If mentioned, preserve versions of packages due to library dependencies.

Clone the repository with submodules and navigate to its root folder:

$ git clone --recurse-submodules https://github.com/zhukovdm/smartwalk.git
$ cd ./smartwalk/

ADVICE: Docker-related commands require the current user to be a member of the docker group to avoid using sudo (or similar) repeatedly. See details at Manage Docker as a non-root user.

Data preparation

This section explains how to prepare data for two system components: the Database (entity store and index) and the Routing engine.

Warning

The complexity of extracting and building data structures depends on the size of a particular region and might be time- and resource-consuming, especially when processing OSM dumps.

Initialization

Navigate to the data folder, assuming you are in the root folder of the smartwalk repository:

$ cd ./data/

Decide which part of the world you are interested in. Download the corresponding pbf-file at Geofabrik, and store it in the ./assets/osm-maps/ folder. As an example, the following command makes use of the wget utility to obtain the latest dump of the Czech Republic:

$ wget \
    -O ./assets/osm-maps/czech-republic-latest.osm.pbf \
    https://download.geofabrik.de/europe/czech-republic-latest.osm.pbf

Open Makefile and set the value of REGION_FILE accordingly. Some of the OSM dumps are quite large and additional refinement might be necessary. There are four variables REGION_X, where suffix X can be any of W (West), N (North), E (East), or S (South), defining a bounding box. Entities outside this box are filtered out. To switch off filtering, set W=-180.0, N=85.06, E=180.0, and S=-85.06 (see EPSG3857 for details).

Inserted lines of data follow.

-- ==== Sys2Proof/Machine/VecIssue.lean ====
section
/-! DEFINITION. Issue of long-vector instructions: reserved encodings (R170 to R175), the form and capability checks (R163 to
R165), sampling (R176), chain groups (R205 to R216) and the entry into the vector queue (R217). Also the completion of a
group (R190 to R194, R201, R229). -/

namespace Sys2Proof.Machine

/-! ### Streams of a queued instruction -/

/-- The streams of a queued instruction with their descriptors, in the order of the issue checks. -/
def VEntry.streams (e : VEntry) : List (Strm × DReg) :=
  match vrow e.op.toNat with
  | none => []
  | some r =>
    match r.imm.decode e.v.ty.toNat e.v.imm.toNat with
    | none => []
    | some im =>
      let l := streamsOf r im e.op.toNat e.v (e.ex.length + 1)
      (l.mapIdx (fun i (x : Strm) =>
        (e.desc x.role ((l.take i).countP (fun (y : Strm) => y.role == x.role))).map (fun d => (x, d)))).filterMap id

/-- The extent of one stream of an instruction (R178). -/
def VEntry.extentOf (e : VEntry) (x : Strm × DReg) : Extent :=
  if x.1.table then x.2.tableExtent else x.2.extent (x.1.mult * e.vl.toNat)

/-- Same place and step, whatever the capability's bounds and permissions (R210). -/
def DReg.geom (a b : DReg) : Bool :=
  a.offset == b.offset && a.stride == b.stride && a.etype == b.etype && a.fields == b.fields && a.space == b.space &&
    (a.space || (a.cap.tag && b.cap.tag && a.cap.cursor == b.cap.cursor))

/-- Whether a source coincides with a destination (R179). -/
def coincides (x : Strm × DReg) (d : DReg) : Bool :=
  x.1.ew && x.1.role != .m && x.2.cap == d.cap && x.2.offset == d.offset && x.2.stride == d.stride &&
    x.2.etype == d.etype && x.2.fields == d.fields && x.2.space == d.space

/-- Whether an instruction runs in strip order (R180). -/
def VEntry.stripOrder (e : VEntry) : Bool :=
  let ss := e.streams
  ss.any (fun d => d.1.dest && ss.any (fun x => !x.1.dest && (e.extentOf d).meets (e.extentOf x) && !coincides x d.2))

/-- Whether the destination of an instruction is written element i by element i, so that it can be forwarded (R206). -/
def VEntry.inOrderDest (e : VEntry) : Bool := e.op != 0x0C0 && e.op != 0x0C3

/-- Whether a pair of streams of two members, the earlier first, is of the same geometry in the sense of R210: the source of
the pair is elementwise or a mask. -/
def sameGeom (e1 : VEntry) (x1 : Strm × DReg) (e2 : VEntry) (x2 : Strm × DReg) : Bool :=
  x1.2.geom x2.2 && (!x1.1.dest || e1.inOrderDest) && (!x2.1.dest || e2.inOrderDest) &&
    (if x1.1.dest && x2.1.dest then true else if x1.1.dest then x2.1.ew else x1.1.ew)

/-- A hazard between two members that requires a split (R211). -/
def hazard (e1 e2 : VEntry) : Bool :=
  let s2 := e2.streams
  e1.streams.any (fun x1 => s2.any (fun x2 =>
    (x1.1.dest || x2.1.dest) && (e1.extentOf x1).meets (e2.extentOf x2) && !sameGeom e1 x1 e2 x2)) ||
  (match e1.result, e2.result with
    | some (k1, n1), some (k2, n2) =>
      (k1 == k2 && n1 == n2) || (k1 == 3 && k2 == 2 && n2 / 8 == n1) || (k1 == 2 && k2 == 3 && n1 / 8 == n2)
    | _, _ => false)

/-- Whether a source of member j comes from an earlier member's result (R212). -/
def forwarded (g : List VEntry) (j : Nat) (x : Strm × DReg) : Bool :=
  !x.1.dest && x.1.ew && (g.take j).any (fun e1 => e1.inOrderDest && e1.streams.any (fun x1 => x1.1.dest && x1.2.geom x.2))

/-- Whether the write of member i's destination is elided (R213). -/
def elided (g : List VEntry) (i : Nat) : Bool :=
  match g[i]? with
  | none => false
  | some e =>
    match e.dD with
    | none => false
    | some d =>
      e.v.tw && e.inOrderDest && (List.range g.length).any (fun j =>
        decide (i < j) && (match g[j]? with
          | none => false
          | some l =>
            l.inOrderDest && l.streams.any (fun x => x.1.dest && d.geom x.2) &&
            (match l.dM, e.dM with
              | none, _ => decide (l.v.msel = 0)
              | some ml, some me =>
                l.v.msel == e.v.msel && ml.geom me && (List.range g.length).all (fun m =>
                  !(decide (i < m) && decide (m < j)) || (match g[m]? with
                    | none => true
                    | some em => !em.dests.any (fun x => x.meets (ml.extent l.vl.toNat))))
              | some _, none => false)))
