-- ==== Sys2Proof/Machine/Sched.lean ====
section
/-! DEFINITION. The Issue Scheduler (R217 to R243): progress and completion, Shadow windows (R525 to R529), placement and
sharing, vector faults, the commands of VQ_CTL, and the lighting of pipes under Load Advance (R238 to R240, R495 to R498). -/

namespace Sys2Proof.Machine

/-! ### Shadow -/

/-- Whether Shadow is in force in a partition (R525, R529). -/
def State.shadowOn (s : State) (p : PartId) : Bool := (s.part p).rcd.any (·.shadow) && !s.rdB (SHD_STAT.UNSHADOWED p)

/-- The pair of a pipe: 2n + j for P(j) with P(j + 2) of CLn. -/
def pairOf (pipe : Nat) : Nat := pipe / 4 * 2 + pipe % 2

/-- Whether a pair is retired (R528). -/
def State.retired (s : State) (p : PartId) (pipe : Nat) : Bool := bitOf (s.reg (SHD_RETIRED.adr p)) (pairOf pipe)

/-- Whether any destination of a group meets a source or mask (R527). -/
def needsCow (g : List VEntry) : Bool :=
  let ds := g.flatMap (fun e => (e.streams.filter (fun x => x.1.dest)).map (fun x => e.extentOf x))
  let ss := g.flatMap (fun e => (e.streams.filter (fun x => !x.1.dest)).map (fun x => e.extentOf x))
  ds.any (fun d => ss.any (fun x => d.meets x))

/-- End a page of copies: keep the copy or the original, clear COW, free the other and shoot the page down (R527, R528). -/
def State.endCow (s : State) (p : PartId) (w : CowPage) (keep : Bool) : State :=
  match s.walk p (w.page * 65536) with
  | .leaf ea _ e =>
    let old := nbits e.toNat 16 27 / w.n * w.n
    let e := setBitOf e 12 ((List.range w.n).any (fun i => s.listed p (w.page + i)))
    let new : Word := if keep then (e &&& ~~~(lowMask 27 <<< 16)) ||| (BitVec.ofNat 64 w.copy <<< 16) else e
    let s := (s.setPte ea new).freeSpan (if keep then old else w.copy) w.n
    let s := if keep then s.modM (fun m => { m with granules := (List.range w.n).foldl (fun gs i =>
        match mapFind gs (w.copy + i) with | some x => mapInsert gs (w.copy + i) { x with use := .data } | none => gs) m.granules })
      else s
    s.shootdown p w.page w.n
  | _ => s

/-- The pipes that a partition's strips may use, in ascending number; under Shadow the primaries of pairs in service
(R225, R226, R525, R528). -/
def State.usable (s : State) (p : PartId) : List Nat :=
  (List.range 64).filter (fun n =>
    (s.part p).hasCl (n / 4) && decide (n % 4 < 2 ∨ (s.shed < 4 ∧ ¬ s.shadowOn p = true)) && !s.retired p n)

/-- Freeze a queue with a fault (R232, R242, R528); with VFI in force the VECTOR interrupt becomes pending (R233). -/
def State.freeze (s : State) (c : CpId) (x : VFault) : State :=
  let g := (s.cp c).vq.group
  let fpc := match g[x.member]? with | some e => e.pc | none => match g with | e :: _ => e.pc | [] => 0
  let s := s.modVq c (fun q => { q with
    flt := true, pend := true, faults := [], member := BitVec.ofNat 3 (if g[x.member]?.isSome then x.member else 0),
    fcause := x.cause, fpc := fpc, finfo := x.info, waiting := none, stolen := false })
  if (s.cp c).a.vfi then s.irq c 8 else s

/-- The Shadow compare of a window (R526, R528); the armed point INJ_SHADOW makes it differ when one of its pairs took part. -/
def State.shadowCompare (s : State) (c : CpId) : State :=
  match s.cpPart c with
  | none => s
  | some p =>
    let q := (s.cp c).vq
    if q.win.isEmpty ∧ q.cow.isEmpty then s
    else
      let s := s.cnt (SHD_COUNT.COMPARES p) 1
      let bad := (q.win.find? (fun f => s.armed 0x29 (pairOf f.pipe))).map (fun f => pairOf f.pipe)
      match bad with
      | none =>
        let s := q.cow.foldl (fun s w => s.endCow p w true) s
        s.modCp c (fun x => { x with
          a := (x.vq.entries.foldl (fun a e => a.orFlags e.flags.toNat) x.a)
          vq := { (x.vq.win.foldl (fun q f => q.show f.strip) x.vq) with
            win := [], cow := [], retries := 0
            entries := x.vq.entries.map (fun (e : VEntry) => { e with flags := 0 }) } })
      | some pr =>
        let s := q.cow.foldl (fun s w => s.endCow p w false) s.fired
        let s := ((s.cnt (SHD_COUNT.MISMATCH p) 1).bucket 15 1).detLost 6 ((fins 32).filter (fun x => s.cpPart x = some p))
        let s := s.modVq c (fun x => { x with
          win := [], cow := [], retries := x.retries + 1
          entries := x.entries.map (fun (e : VEntry) => { e with
            flags := 0, partials := e.partials.filter (fun t => !q.win.any (fun f => f.strip == t.1)) }) })
        if (s.cp c).vq.retries < max 1 (s.rd (SHD_CFG.RETRY p)) then s
        else
          let s := s.setReg (SHD_RETIRED.adr p) (setBitOf (s.reg (SHD_RETIRED.adr p)) pr true)
          let s := s.modPart p (fun x => { x with lit := setBitOf (setBitOf x.lit (pr / 2 * 4 + pr % 2) false) (pr / 2 * 4 + pr % 2 + 2) false })
          let s := s.modVq c (fun x => { x with retries := 0 })
          if (s.usable p).isEmpty then
            let f := s.fresh
            f.2.freeze c ⟨0, 0, 0, 0x0C, poisonInfo f.1.toNat 3⟩
          else s
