-- ==== Sys2Proof/Machine/Live.lean ====
section
/-! DEFINITION. Putting a structure in force: partitions, quotas and program regions (R41, R42, R53, R56, R656), drain requests
(R65), and the live application of an image (R66 to R69). -/

namespace Sys2Proof.Machine

/-- Insert by key, after entries with the same key. -/
def insertBy {α : Type} (key : α → Nat) (x : α) : List α → List α
  | [] => [x]
  | y :: l => if key y ≤ key x then y :: insertBy key x l else x :: y :: l

/-- Sort by key, keeping the order of entries with the same key. -/
def sortBy {α : Type} (key : α → Nat) (l : List α) : List α := l.foldl (fun r x => insertBy key x r) []

/-! ### Program regions (R53, R656) -/

/-- Zero a partition's program region and copy its image into it. -/
def State.loadRegion (s : State) (p : PartId) : State :=
  let g := (s.part p).prog
  let s := g.foldl (fun (s : State) x => s.zeroGranule x) s
  match s.sec.progs.find? (fun r => r.1 == p.val) with
  | some r => (List.range ((r.2.length + 65535) / 65536)).foldl (fun (s : State) i =>
      s.writeRange (g.getD i 0 * 65536) (slice r.2 (65536 * i) 65536)) s
  | none => s

/-- Take the granules of a partition's program region anew: the lowest free of the kind used, in ascending order. -/
def State.takeRegion (s : State) (p : PartId) : State :=
  let s := (s.part p).prog.foldl (fun (s : State) x => s.freeSpan x 1) s
  let s := s.modPart p (fun x => { x with prog := [] })
  match (s.part p).rcd with
  | none => s
  | some r =>
    let s := (List.range (16 * r.progMib.toNat)).foldl (fun (s : State) _ =>
      match s.takeGranule p 0 r.il.toNat r.hash .prog with
      | some (g, _, s) => s.modPart p (fun x => { x with prog := x.prog ++ [g] })
      | none => s) s
    s.modPart p (fun x => { x with prog := sortBy id x.prog })

/-! ### Partitions and quotas (R41, R42, R56) -/

/-- The record of a partition in a structure. -/
def Plan.part (w : Plan) (p : Nat) : Option PartRec := (w.parts.find? (fun x => x.1 == p)).map (·.2)

/-- A reserve scaled to what is present. -/
def scaleTo (present sum r : Nat) : Nat := if sum ≤ present then r else r * present / sum

/-- The record of a partition with its reserves scaled. -/
def State.scaled (s : State) (w : Plan) (r : PartRec) : PartRec :=
  { r with
    nearReserve := scaleTo s.mst.nearGran (w.parts.map (·.2.nearReserve)).sum r.nearReserve
    celReserve := scaleTo s.mst.celGran (w.parts.map (·.2.celReserve)).sum r.celReserve }

/-- The partitions of a structure take their records; STRUCT_ASSIGN, STRUCT_MAPVALID, MODE_PTp and QUOTA_SCALED follow (R70, R630). -/
def State.setParts (s : State) (w : Plan) : State :=
  let s := (fins 16).foldl (fun (s : State) (p : PartId) =>
    let r := (w.part p.val).map (s.scaled w)
    let s := s.modPart p (fun x => { x with rcd := r })
    let f (b : PartRec → Bool) : Bool := r.any b
    s.setReg (MODE_PT.adr p) (BitVec.ofNat 64 ((match r with | some x => x.mask.toNat | none => 0) + 2 ^ 16 * b2n r.isSome +
      2 ^ 17 * b2n (f (·.lockstep)) + 2 ^ 18 * b2n (f (·.shadow)) + 2 ^ 20 * b2n (f (·.det))))) s
  let owner (n : Nat) : Nat := match (fins 16).find? (fun p => (s.part p).hasCl n) with | some p => p.val | none => 0
  let s := s.wr STRUCT_ASSIGN.PTIDS ((List.range 16).foldl (fun a n => a + owner n * 16 ^ n) 0)
  let s := s.wr STRUCT_MAPVALID.CLUSTERS (w.parts.foldl (fun (m : BitVec 16) x => m ||| x.2.mask) 0).toNat
  let s := s.wr STRUCT_MAPVALID.PARTS ((w.parts.foldl (fun (m : BitVec 16) x => setBitOf m x.1 true) 0).toNat)
  s.wrB STRUCT_FLAGS.QUOTA_SCALED (decide (s.mst.nearGran < (w.parts.map (·.2.nearReserve)).sum) ||
    decide (s.mst.celGran < (w.parts.map (·.2.celReserve)).sum))
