-- ==== Sys2Proof/Certificates/Slice0/Obligations.lean ====
section
/-! DEFINITION. The statements about the model, for the provers. -/

open Sys2Proof Sys2Proof.Machine

/-! ### The integer instructions of the CP -/

/-- The register forms of one parcel: each writes G[d] or F[d], sets the flags of its row, and changes nothing else (R91,
R96). -/
def Sys2Proof.Clauses.RegisterFormResults : Prop :=
  ∀ (s f : State) (c0 c : CpId) (d r : Reg),
    (s.starts c0 c (i1 0 d r) f → exec (.mov c0 d r) s = .next (f.ran c 1 (fun a => a.setG d a.g[r.val]))) ∧
    (s.starts c0 c (i1 1 d r) f → exec (.add c0 d r) s =
      .next (f.ran c 1 (fun a => (a.flagsAdd a.g[d.val] a.g[r.val] false).2.setG d (a.g[d.val] + a.g[r.val])))) ∧
    (s.starts c0 c (i1 2 d r) f → exec (.sub c0 d r) s =
      .next (f.ran c 1 (fun a => (a.flagsSub a.g[d.val] a.g[r.val] false).2.setG d (a.g[d.val] - a.g[r.val])))) ∧
    (s.starts c0 c (i1 3 d r) f → exec (.and c0 d r) s =
      .next (f.ran c 1 (fun a => (a.setZN (a.g[d.val] &&& a.g[r.val])).setG d (a.g[d.val] &&& a.g[r.val])))) ∧
    (s.starts c0 c (i1 4 d r) f → exec (.or c0 d r) s =
      .next (f.ran c 1 (fun a => (a.setZN (a.g[d.val] ||| a.g[r.val])).setG d (a.g[d.val] ||| a.g[r.val])))) ∧
    (s.starts c0 c (i1 5 d r) f → exec (.xor c0 d r) s =
      .next (f.ran c 1 (fun a => (a.setZN (a.g[d.val] ^^^ a.g[r.val])).setG d (a.g[d.val] ^^^ a.g[r.val])))) ∧
    (s.starts c0 c (i1 6 d r) f → exec (.adc c0 d r) s =
      .next (f.ran c 1 (fun a => (a.flagsAdd a.g[d.val] a.g[r.val] (a.flag flC)).2.setG d
        (a.g[d.val] + a.g[r.val] + BitVec.ofNat 64 (b2n (a.flag flC)))))) ∧
    (s.starts c0 c (i1 7 d r) f → exec (.sbc c0 d r) s =
      .next (f.ran c 1 (fun a => (a.flagsSub a.g[d.val] a.g[r.val] (a.flag flC)).2.setG d
        (a.g[d.val] - a.g[r.val] - BitVec.ofNat 64 (b2n (a.flag flC)))))) ∧
    (s.starts c0 c (i1 8 d r) f → exec (.cmp c0 d r) s =
      .next (f.ran c 1 (fun a => (a.flagsSub a.g[d.val] a.g[r.val] false).2))) ∧
    (s.starts c0 c (i1 9 d r) f → exec (.shl c0 d r) s =
      .next (f.ran c 1 (fun a => (a.shl a.g[d.val] (a.g[r.val].toNat % 64)).2.setG d (a.g[d.val] <<< (a.g[r.val].toNat % 64))))) ∧
    (s.starts c0 c (i1 10 d r) f → exec (.shr c0 d r) s =
      .next (f.ran c 1 (fun a => (a.shr a.g[d.val] (a.g[r.val].toNat % 64)).2.setG d (a.g[d.val] >>> (a.g[r.val].toNat % 64))))) ∧
    (s.starts c0 c (i1 11 d r) f → exec (.sar c0 d r) s =
      .next (f.ran c 1 (fun a => (a.sar a.g[d.val] (a.g[r.val].toNat % 64)).2.setG d
        (a.g[d.val].sshiftRight (a.g[r.val].toNat % 64))))) ∧
    (s.starts c0 c (mkInsn 1 (enc1 0xC d r) false false [r.val] [d.val]) f → exec (.mvgf c0 d r) s =
      .next (f.ran c 1 (fun a => { a with f := a.f.set d.val a.g[r.val] (by omega) }))) ∧
    (s.starts c0 c (mkInsn 1 (enc1 0xD d r) false false [d.val] [r.val]) f → exec (.mvfg c0 d r) s =
      .next (f.ran c 1 (fun a => a.setG d (a.f[r.val]'(by omega)))))

/-- The unary forms of one parcel, and NOP (R91, R96, R98). -/
def Sys2Proof.Clauses.UnaryFormResults : Prop :=
  ∀ (s f : State) (c0 c : CpId) (r : Reg),
    (s.starts c0 c (iUnary 0 r) f → exec (.not c0 r) s = .next (f.ran c 1 (fun a => (a.setZN (~~~a.g[r.val])).setG r (~~~a.g[r.val])))) ∧
    (s.starts c0 c (iUnary 1 r) f → exec (.neg c0 r) s =
      .next (f.ran c 1 (fun a => (a.flagsSub 0 a.g[r.val] false).2.setG r (-a.g[r.val])))) ∧
    (s.starts c0 c (iUnary 2 r) f → exec (.dadj c0 r) s =
      .next (f.ran c 1 (fun a => (a.dadj a.g[r.val]).2.setG r (a.dadj a.g[r.val]).1))) ∧
    (s.starts c0 c (iUnary 3 r) f → exec (.clz c0 r) s =
      .next (f.ran c 1 (fun a => (a.setZ (BitVec.ofNat 64 (clzFrom a.g[r.val].toNat 64))).setG r (BitVec.ofNat 64 (clzFrom a.g[r.val].toNat 64))))) ∧
    (s.starts c0 c (iUnary 4 r) f → exec (.ctz c0 r) s =
      .next (f.ran c 1 (fun a => (a.setZ (BitVec.ofNat 64 (ctzFrom a.g[r.val].toNat 64))).setG r (BitVec.ofNat 64 (ctzFrom a.g[r.val].toNat 64))))) ∧
    (s.starts c0 c (iUnary 5 r) f → exec (.popc c0 r) s =
      .next (f.ran c 1 (fun a => (a.setZ (BitVec.ofNat 64 (popcN a.g[r.val].toNat 64))).setG r (BitVec.ofNat 64 (popcN a.g[r.val].toNat 64))))) ∧
    (s.starts c0 c (iUnary 6 r) f → exec (.sextb c0 r) s =
      .next (f.ran c 1 (fun a => (a.setZ ((a.g[r.val].setWidth 8).signExtend 64)).setG r ((a.g[r.val].setWidth 8).signExtend 64)))) ∧
    (s.starts c0 c (iUnary 7 r) f → exec (.sexth c0 r) s =
      .next (f.ran c 1 (fun a => (a.setZ ((a.g[r.val].setWidth 32).signExtend 64)).setG r ((a.g[r.val].setWidth 32).signExtend 64)))) ∧
    (s.starts c0 c (iUnary 8 r) f → exec (.zexth c0 r) s =
      .next (f.ran c 1 (fun a => (a.setZ ((a.g[r.val].setWidth 32).setWidth 64)).setG r ((a.g[r.val].setWidth 32).setWidth 64)))) ∧
    (s.starts c0 c (iUnary 9 r) f → exec (.bswap c0 r) s =
      .next (f.ran c 1 (fun a => (a.setZ (bswapW a.g[r.val])).setG r (bswapW a.g[r.val])))) ∧
    (s.starts c0 c (iCtl 0 false) f → exec (.nop c0) s = .next (f.ran c 1 (fun a => a)))

/-- The register forms of one and two sources (R91, R93, R96): each completes with its result and flags, and leaves the rest.
-/
def Obligations.RegisterAndUnaryResults : Prop :=
  Sys2Proof.Clauses.RegisterFormResults ∧ Sys2Proof.Clauses.UnaryFormResults

/-- The three-register forms with their reserved field at zero (R93, R96, R99, R100, R268). -/
def Sys2Proof.Clauses.ThreeRegisterResults : Prop :=
  ∀ (s f : State) (c0 c : CpId) (d a0 b0 : Reg),
    (s.starts c0 c (iRRR 0 d a0 b0 0) f → exec (.add3 c0 d a0 b0 0) s =
      .next (f.ran c 2 (fun a => (a.flagsAdd a.g[a0.val] a.g[b0.val] false).2.setG d (a.g[a0.val] + a.g[b0.val])))) ∧
    (s.starts c0 c (iRRR 1 d a0 b0 0) f → exec (.sub3 c0 d a0 b0 0) s =
      .next (f.ran c 2 (fun a => (a.flagsSub a.g[a0.val] a.g[b0.val] false).2.setG d (a.g[a0.val] - a.g[b0.val])))) ∧
    (s.starts c0 c (iRRR 2 d a0 b0 0) f → exec (.and3 c0 d a0 b0 0) s =
      .next (f.ran c 2 (fun a => (a.setZN (a.g[a0.val] &&& a.g[b0.val])).setG d (a.g[a0.val] &&& a.g[b0.val])))) ∧
    (s.starts c0 c (iRRR 3 d a0 b0 0) f → exec (.or3 c0 d a0 b0 0) s =
      .next (f.ran c 2 (fun a => (a.setZN (a.g[a0.val] ||| a.g[b0.val])).setG d (a.g[a0.val] ||| a.g[b0.val])))) ∧
    (s.starts c0 c (iRRR 4 d a0 b0 0) f → exec (.xor3 c0 d a0 b0 0) s =
      .next (f.ran c 2 (fun a => (a.setZN (a.g[a0.val] ^^^ a.g[b0.val])).setG d (a.g[a0.val] ^^^ a.g[b0.val])))) ∧
    (s.starts c0 c (iRRR 5 d a0 b0 0) f → exec (.shl3 c0 d a0 b0 0) s =
      .next (f.ran c 2 (fun a => (a.shl a.g[a0.val] (a.g[b0.val].toNat % 64)).2.setG d (a.g[a0.val] <<< (a.g[b0.val].toNat % 64))))) ∧
    (s.starts c0 c (iRRR 6 d a0 b0 0) f → exec (.shr3 c0 d a0 b0 0) s =
      .next (f.ran c 2 (fun a => (a.shr a.g[a0.val] (a.g[b0.val].toNat % 64)).2.setG d (a.g[a0.val] >>> (a.g[b0.val].toNat % 64))))) ∧
    (s.starts c0 c (iRRR 7 d a0 b0 0) f → exec (.sar3 c0 d a0 b0 0) s =
      .next (f.ran c 2 (fun a => (a.sar a.g[a0.val] (a.g[b0.val].toNat % 64)).2.setG d
        (a.g[a0.val].sshiftRight (a.g[b0.val].toNat % 64))))) ∧
    (s.starts c0 c (iRRR 8 d a0 b0 0) f → exec (.mul c0 d a0 b0 0) s =
      .next (f.ran c 2 (fun a => (a.setZN (a.g[a0.val] * a.g[b0.val])).setG d (a.g[a0.val] * a.g[b0.val])))) ∧
    (s.starts c0 c (iRRR 9 d a0 b0 0) f → exec (.mulhu c0 d a0 b0 0) s =
      .next (f.ran c 2 (fun a => (a.setZN (BitVec.ofNat 64 (a.g[a0.val].toNat * a.g[b0.val].toNat / 2 ^ 64))).setG d
        (BitVec.ofNat 64 (a.g[a0.val].toNat * a.g[b0.val].toNat / 2 ^ 64))))) ∧
    (s.starts c0 c (iRRR 10 d a0 b0 0) f → exec (.mulhs c0 d a0 b0 0) s =
      .next (f.ran c 2 (fun a => (a.setZN (BitVec.ofInt 64 (a.g[a0.val].toInt * a.g[b0.val].toInt / 2 ^ 64))).setG d
        (BitVec.ofInt 64 (a.g[a0.val].toInt * a.g[b0.val].toInt / 2 ^ 64))))) ∧
    (s.starts c0 c (iRRR 14 d a0 b0 0) f → exec (.pack c0 d a0 b0 0) s =
      .next (f.ran c 2 (fun a => (a.stick flDI (badDigits (packW a.g[a0.val] a.g[b0.val]).toNat)).setG d (packW a.g[a0.val] a.g[b0.val])))) ∧
    (∀ fn : BitVec 8, fn.toNat < 32 → s.starts c0 c (iRRR 15 d a0 b0 fn) f → exec (.unpk c0 d a0 b0 fn) s =
      .next (f.ran c 2 (fun a => a.setG d (unpkW a.g[a0.val] (bitOf fn 4) (fn.toNat % 16))))) ∧
    (∀ fn : BitVec 8, fn.toNat < 2 → s.starts c0 c (iRRR 12 d a0 b0 fn) f → exec (.dadd c0 d a0 b0 fn) s =
      .next (f.ran c 2 (fun a =>
        let o := decAdd (if bitOf fn 0 then 0xC else 0xB) false a.g[a0.val].toNat a.g[b0.val].toNat 0
        (((a.setZ (BitVec.ofNat 64 o.d)).setFlag flC (o.x != 0)).orFlags o.flags).setG d (BitVec.ofNat 64 o.d)))) ∧
    (∀ fn : BitVec 8, fn.toNat < 2 → s.starts c0 c (iRRR 13 d a0 b0 fn) f → exec (.dsub c0 d a0 b0 fn) s =
      .next (f.ran c 2 (fun a =>
        let o := decAdd (if bitOf fn 0 then 0xC else 0xB) true a.g[a0.val].toNat a.g[b0.val].toNat 0
        (((a.setZ (BitVec.ofNat 64 o.d)).setFlag flC (o.x != 0)).orFlags o.flags).setG d (BitVec.ofNat 64 o.d)))) ∧
    (∀ fn : BitVec 8, d ≠ b0 → 0 < fn.toNat % 64 → fn.toNat % 64 ≤ 32 → s.starts c0 c (iRRR 11 d a0 b0 fn) f →
      exec (.idstep c0 d a0 b0 fn) s =
      .next (f.ran c 2 (fun a =>
        let o := idivStep 64 (bitOf fn 7) (bitOf fn 6) (fn.toNat % 64) a.g[a0.val].toNat a.g[d.val].toNat a.g[b0.val].toNat
        ((a.setG d (BitVec.ofNat 64 o.r)).setG b0 (BitVec.ofNat 64 o.q)).orFlags o.flags)))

Create folders for storing data, and restore project dependencies:

$ make init-data

Routing engine

Build a data structure for the routing engine:

$ make routing-engine

The command pulls this Docker image and builds the search structure in several consecutive phases. The results are stored in the ./assets/routing-engine/ folder.

ADVICE: An instance of OSRM backend is able to load only one osrm-file at a time. This limitation can be overcome via merging (see osmosis).

ADVICE: It is possible to extract routing data for several regions and keep all files in the same folder as long as the original pbf-files have distinct names. Use environment variables to select a part of the world on engine start.

Entity store and index

Start up a containerized database instance:

$ docker compose up -d

ADVICE: Enter docker container ls repeatedly to print out the list of existing containers. Wait until smartwalk-database is healthy.

Clean up all previous data, create new collections and indexes:

$ make init-database

Obtain the most popular OSM keys from Taginfo and store results in the ./assets/taginfo/ folder:

$ make taginfo

ADVICE: A list of tags can be extended by altering Makefile, although this is not enough to enable their full potential. The constructor of KeywordExtractor shall reflect changes as well. Never remove tags from the list as it may brake things unexpectedly. Modifying tag list is not a typical operation and may require deeper knowledge of the system.

Extract entities from the pbf-file:

$ make database-osm

As part of the procedure, the routine makes several GET requests to the Overpass API. A query is configured to time out after 100 seconds, though the server usually responds within the first 10.

ADVICE: To make queries feasible for the Overpass API, the selected bounding box is divided into smaller pieces. The recipe has two switches --rows and --cols defining the grid.

Create stubs for new entities from the Wikidata knowledge graph:

$ make database-wikidata-create

The script attempts to fetch data from a SPARQL endpoint. Requests may time out after one minute. Large regions are more likely to result in failures. Hence, the numeric constants were specifically chosen for the test setup and may not be suitable for other cases.

ADVICE: The recipe has --rows and --cols switches with functionality similar to database-osm.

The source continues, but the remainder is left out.